(Beginning of DATA FOR PROCESSING)

theorem witness_IdlePointStartsChosenFrame :
    ((advance 11 claiming).quietLine = true ∧ claiming.liu.rx = [] ∧ claiming.liu.idle = false
      ∧ ((advance 11 claiming).now - claiming.liu.idleFrom).toNat < 2147483648 ∧ (advance 11 claiming).idleCount = 11)
    ∧ ((advance 10 claiming).quietLine = true ∧ (advance 10 claiming).idleCount < 11)
    ∧ ((advance 11 (State.hears claiming .ready 9 [])).quietLine = true ∧ (State.hears claiming .ready 9 []).liu.rx ≠ []
      ∧ (advance 11 (State.hears claiming .ready 9 [])).idleCount = 11)
    ∧ (after (.idlePoint 11) card).liu.rx = [] ∧ (after (.idlePoint 11) card).liu.synced = true
    ∧ (after (.idlePoint 11) card).liu.idle = true ∧ (advance 1 (after (.idlePoint 11) card)).quietLine = true := by
  decide +kernel

/-- Entries 0 and 63 each owe a CLAIM. -/
def twoClaims : State := { card with rcu := { card.rcu with claims := put (put card.rcu.claims 0 (some 3)) 63 (some 2) } }

theorem witness_ChosenFrameHasLowestRank :
    ({ card with liu := { card.liu with link := .muted } }.liu.link ≠ .active)
    ∧ ({ listening with cfl := { listening.cfl with firstBeacon := true }, rcu := { card.rcu with beaconOwed := true } }.chosen
      = some .beacon)
    ∧ (twoClaims.liu.link = .active ∧ twoClaims.cfl.listen = false ∧ twoClaims.chosen = some (.claim 0 3)
      ∧ Owed.claim 63 2 ∈ twoClaims.owedMarks)
    ∧ (card.liu.link = .active ∧ card.cfl.listen = false ∧ card.chosen = none) := by decide +kernel

theorem witness_LostContentionKeepsMark :
    (State.sends claiming (.claim 3 2)).running = true ∧ (State.sends claiming (.claim 3 2)).liu.own.isSome = true
    ∧ ((State.sends claiming (.claim 3 2)).entry 3).state ≠ .awaitOpened
    ∧ ((State.sends claiming (.claim 3 2)).entry 3).state ≠ .releaseBlocked
    ∧ ((State.sends claiming (.claim 3 2)).entry 3).monitor ≠ .claiming := by decide +kernel

theorem witness_ReadbackFaultLatches :
    (State.sends card .beacon).running = true ∧ (State.sends card .beacon).liu.own.map OwnFrame.owed = some .beacon := by
  decide +kernel

theorem witness_CheckFieldEndDecidesObjection :
    (advance 0 idle).quietLine = true ∧ idle.liu.synced = true ∧ idle.liu.discarding = false
    ∧ (after (.readbackFault 0) (State.sends idle .beacon)).liu.discarding = true
    ∧ (advance 0 (after (.readbackFault 0) (State.sends idle .beacon))).quietLine = true
    ∧ (after (.readbackFault 0) (State.sends idle .beacon)).liu.synced = true := by decide +kernel

/-- A MUTED card with n clean frames counted. -/
def muted (n : Nat) : State := { idle with liu := { idle.liu with link := .muted, cleans := n } }

theorem witness_MutedCountsCleanFrames :
    ((advance 0 idle).quietLine = true ∧ idle.liu.synced = true ∧ idle.liu.discarding = false ∧ idle.liu.link ≠ .muted)
    ∧ ((advance 0 (muted 30)).quietLine = true ∧ (muted 30).liu.synced = true ∧ (muted 30).liu.link = .muted)
    ∧ (sampledDamaged (sampled (soundCheck ^^^ 1#16)) = true ∧ sampledDamaged (sampled soundCheck) = false)
    ∧ ((muted 30).liu.cleans + 1 < 32 ∧ 32 ≤ (muted 31).liu.cleans + 1 ∧ (advance 0 (muted 31)).quietLine = true
      ∧ (muted 31).liu.synced = true ∧ (muted 31).liu.link = .muted) := by decide +kernel

theorem witness_SlotReadDeliversHeardFrame :
    (after (.checkFieldEnd 0 (sampled soundCheck)) idle).running = true
    ∧ (after (.checkFieldEnd 0 (sampled soundCheck)) idle).liu.own = none
    ∧ (after (.checkFieldEnd 0 (sampled soundCheck)) idle).liu.hearing.isSome = true := by decide +kernel

/-- A frame of the part's own on the line with n objections counted. -/
def objecting (n : Nat) (m : Owed) : State := State.sends { card with liu := { card.liu with objections := n } } m

theorem witness_OwnFrameOutcomeCountsAndClears :
    ((objecting 14 .beacon).running = true ∧ (objecting 14 .beacon).liu.own.map OwnFrame.owed = some .beacon
      ∧ (objecting 14 .beacon).liu.link = .active ∧ (objecting 14 .beacon).liu.objections + 1 < 16)
    ∧ ((objecting 15 .beacon).running = true ∧ (objecting 15 .beacon).liu.link = .active
      ∧ 16 ≤ (objecting 15 .beacon).liu.objections + 1)
    ∧ (∀ m ∈ [Owed.cancel 3, .siteStatus 7, .status 3, .ready 7, .note 7, .wearAnswer, .saveEnd, .faultAnswer],
        (objecting 0 m).liu.own.map (fun o => (o.owed, o.renewed)) = some (m, false))
    ∧ ((objecting 0 (.status 3)).entry 3).releasePending = none := by decide +kernel

/-- The state in which an own frame of a state has left the line with the slot. -/
def offLineNow (s : State) : State :=
  { advance 0 s with liu := { s.liu with own := none, idle := false, idleFrom := later (advance 0 s).now 7 } }

/-- Entry 3's CLAIM of T2 on the line, and the same with T2 held by node 9 in the view. -/
def claimOut : State := State.sends claiming (.claim 3 2)
def claimLost : State := State.sends (claiming.setView 2 ⟨some 9, none, false, 0, true, none⟩) (.claim 3 2)

theorem witness_OwnFrameOutcomeCountsAndClears_claim :
    (∀ s ∈ [claimOut, claimLost], s.running = true ∧ s.liu.link = .active ∧ s.liu.objections + 1 < 16
      ∧ s.liu.own.map OwnFrame.owed = some (.claim 3 2) ∧ (s.entry 3).state = .awaitResource
      ∧ (s.entry 3).request ≠ .localBus ∧ (s.entry 3).monitor ≠ .claiming ∧ (s.entry 3).resource = some (.trunk 2)
      ∧ ∀ i, i ≠ 3 → (s.entry i).state ≠ .awaitResource ∧ (s.entry i).monitor ≠ .claiming)
    ∧ (offLineNow claimOut).candidate 3 2 = true ∧ (offLineNow claimLost).candidate 3 2 = false := by decide +kernel

theorem witness_ResetAssertedCutsWork_own :
    (∀ n ∈ [14, 15], (objecting n .beacon).cfl.phase ≠ .inReset ∧ (objecting n .beacon).liu.own ≠ none
      ∧ (objecting n .beacon).liu.link = .active)
    ∧ (objecting 14 .beacon).liu.objections + 1 < 16 ∧ 16 ≤ (objecting 15 .beacon).liu.objections + 1 := by decide +kernel

theorem witness_OwnClaimReleaseBeaconSent :
    (State.sends claiming (.claim 3 2)).running = true
    ∧ (State.sends claiming (.claim 3 2)).liu.own.map OwnFrame.owed = some (.claim 3 2)
    ∧ (State.sends (withAnchor .awaitOpened) (.release 3 2)).liu.own.map OwnFrame.owed = some (.release 3 2)
    ∧ look (State.sends (withAnchor .awaitOpened) (.release 3 2)).rcu.holdings 2 = some 3
    ∧ (State.sends card .beacon).liu.own.map OwnFrame.owed = some .beacon := by decide +kernel

/-- Entry 3 waits for its CLAIM of T2 on the line behind another entry's wave; and it owes RELEASE, holding MON besides or not. -/
def claimSending : State := State.sends (busied claiming) (.claim 3 2)
def releaseSending (more : Bool) : State :=
  State.sends (if more then State.holds (withAnchor .awaitOpened) 3 16 else withAnchor .awaitOpened) (.release 3 2)

theorem witness_OwnClaimReleaseBeaconSent_entry :
    (claimSending.running = true ∧ claimSending.liu.own.map OwnFrame.owed = some (.claim 3 (trunkResource 2))
      ∧ (claimSending.entry 3).state = .awaitResource ∧ (claimSending.entry 3).monitor ≠ .claiming
      ∧ (∀ i, i ≠ 3 → (claimSending.entry i).state ≠ .awaitResource ∧ (claimSending.entry i).monitor ≠ .claiming)
      ∧ claimSending.wsu.queue ≠ []
      ∧ ∀ q ∈ ([0] : List Pin).map (fun p => relayX p 2) ++ [relayA 2], (claimSending.relay q).state = .opened)
    ∧ (∀ b ∈ [true, false], (releaseSending b).running = true
      ∧ (releaseSending b).liu.own.map OwnFrame.owed = some (.release 3 2)
      ∧ look (releaseSending b).rcu.holdings 2 = some 3 ∧ ((releaseSending b).entry 3).state = .awaitOpened
      ∧ (∀ e, ((releaseSending b).entry e).state ≠ .awaitResource ∧ ((releaseSending b).entry e).monitor ≠ .claiming)
      ∧ (if b then look (releaseSending b).rcu.holdings 16 = some 3
        else ∀ q, q ≠ 2 → look (releaseSending b).rcu.holdings q ≠ some 3)) := by decide +kernel

/-- A NOTE of the own number in the buffer, while the part is to object to another frame from instant 0 on. -/
def duplicateHeard : State :=
  let s := State.hears card .note 5 [7#8, 0#8, 0#8]
  { s with liu := { s.liu with hearing := some ⟨some (frame .source 9 [3#8, 1#8]), true, 0⟩ } }

theorem test_latch_silences_objection :
    duplicateHeard.linkDriven = true ∧ (after (.note 0) duplicateHeard).linkDriven = false
    ∧ (after (.objectionSlotRead 2 false) (after (.note 0) duplicateHeard)).liu.rx.length = 1 := by decide +kernel

theorem witness_MalformedAndDuplicateFrames :
    card.running = true ∧ (State.hears card .note 9 [8#8, 0#8, 0#8]).liu.rx = frame .note 9 [8#8, 0#8, 0#8] :: []
    ∧ parse (frame .note 9 [8#8, 0#8, 0#8]) = none
    ∧ parse (frame .note 5 [7#8, 0#8, 0#8]) ≠ none ∧ (frame .note 5 [7#8, 0#8, 0#8]).src = card.cfl.node := by decide +kernel

theorem witness_ReportsUpdateRosterAlone :
    (State.hears card .ready 9 [0#8, 7#8, 0#8, 0#8, 0#8]).Front (frame .ready 9 [0#8, 7#8, 0#8, 0#8, 0#8]) .ready
    ∧ (State.hears card .note 9 [7#8, 0#8, 0#8]).Front (frame .note 9 [7#8, 0#8, 0#8]) .note
    ∧ (State.hears card .maintDone 9 [1#8, 3#8]).Front (frame .maintDone 9 [1#8, 3#8]) .maintDone
    ∧ (State.hears card .maint 9 [6#8, 1#8, 0#8, 0#8, 0#8, 0#8]).Front (frame .maint 9 [6#8, 1#8, 0#8, 0#8, 0#8, 0#8])
        (.maint 6 .saveWear) ∧ (6 : Node) ≠ card.cfl.node ∧ card.wsu.held = [] :=
  ⟨front_of (by decide +kernel), front_of (by decide +kernel), front_of (by decide +kernel), front_of (by decide +kernel),
    by decide, by decide +kernel⟩

/-- A wave of entry 3 held and another queued, for want of credit. -/
def heldAndQueued : State :=
  { held true with wsu := { (held true).wsu with queue := [wave .innerConnect [(2, true)]], credit := some 0 } }

theorem witness_SourceSetsLiveFlag :
    ((State.hears card .source 9 [15#8, 1#8]).Front (frame .source 9 [15#8, 1#8]) (.source 15 true) ∧ card.wsu.held = [])
    ∧ (State.hears heldAndQueued .source 9 [2#8, 0#8]).Front (frame .source 9 [2#8, 0#8]) (.source 2 false)
    ∧ heldAndQueued.wsu.queue ≠ [] :=
  ⟨⟨front_of (by decide +kernel), by decide +kernel⟩, front_of (by decide +kernel), by decide +kernel⟩

/-- Entry 3's inner connect wave in the queue, and entry 3 CONNECTED with S(0) CLOSED. -/
def connecting : State :=
  { withAnchor .connectInner with wsu := { card.wsu with queue := [wave .innerConnect [(2, true)]], credit := some 0 } }
def connectedOut : State := closedOf3 (withAnchor .connected) 592

theorem witness_AbortEmptiesSite :
    ((State.hears card .abort 9 [7#8]).Front (frame .abort 9 [7#8]) (.abort 7)
      ∧ card.wsu.held = [] ∧ ∀ e, (card.entry e).state = .free ∨ (card.entry e).site ≠ 7)
    ∧ parse (frame .abort 9 [1#8]) = some (.abort 1)
    ∧ (∀ s ∈ [withPart .awaitAnchor, withPart .releaseBlocked, claiming, claimOut, connecting, (busied connectedOut)],
        s.running = true ∧ s.wsu.held = [] ∧ (s.entry 3).monitor ≠ .claiming ∧ (s.entry 3).site = 1
        ∧ (∀ x, x ≠ 3 → ((s.entry x).state = .free ∨ (s.entry x).site ≠ 1)
          ∧ (s.entry x).state ≠ .awaitResource ∧ (s.entry x).monitor ≠ .claiming))
    ∧ (claiming.entry 3).state = .awaitResource ∧ claiming.claimOnLine 3 = false
    ∧ claimOut.claimOnLine 3 = true ∧ (claimOut.entry 3).awaited ≠ []
    ∧ (connecting.entry 3).state = .connectInner ∧ (∃ v ∈ connecting.wsu.queue ++ connecting.wsu.settling, v.owner = .entry 3) :=
  ⟨⟨front_of (by decide +kernel), by decide +kernel, by decide +kernel⟩, by decide +kernel⟩

theorem witness_AbortEmptiesSite_connected :
    ((busied connectedOut).entry 3).state = .connected ∧ ((busied connectedOut).entry 3).monitor = .off
      ∧ look (busied connectedOut).snu.verifications 3 = none
      ∧ (∀ v ∈ (busied connectedOut).wsu.queue ++ (busied connectedOut).wsu.settling, v.owner ≠ .entry 3)
      ∧ (busied connectedOut).wsu.recovery = [] ∧ (busied connectedOut).wsu.queue ≠ []
      ∧ ((busied connectedOut).entry 3).pins.map relayS = [592] ∧ ((busied connectedOut).relay 592).owner = some 3
      ∧ ((busied connectedOut).relay 592).state = .closed := by decide +kernel

theorem witness_ClaimInstallsHolder :
    (State.hears card .claim 9 [16#8, 7#8, 15#8, 255#8]).Front (frame .claim 9 [16#8, 7#8, 15#8, 255#8]) (.claim 16 7 4095)
    ∧ look card.rcu.holdings 16 = none := ⟨front_of (by decide +kernel), by decide +kernel⟩

/-- A participant that waits, with X(0,2) SUSPECT, with X(1,2) another entry's, and with the segment free. -/
def suspectPart : State := (withPart .awaitAnchor).setRelay 2 ⟨.opened, none, true, false, none⟩
def busyPart : State := (withPart .awaitAnchor).setRelay 18 ⟨.closed, some 7, false, false, none⟩
def freePart : State := busied (withPart .awaitAnchor)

(End of DATA FOR PROCESSING)

— YOUR INSTRUCTIONS —
Go through the data above and copy each line in which "another" appears.

— WRITTEN RESPONSE —
/-- Entry 3 waits for its CLAIM of T2 on the line behind another entry's wave; and it owes RELEASE, holding MON besides or not. -/
/-- A NOTE of the own number in the buffer, while the part is to object to another frame from instant 0 on. -/
/-- A wave of entry 3 held and another queued, for want of credit. -/
/-- A participant that waits, with X(0,2) SUSPECT, with X(1,2) another entry's, and with the segment free. -/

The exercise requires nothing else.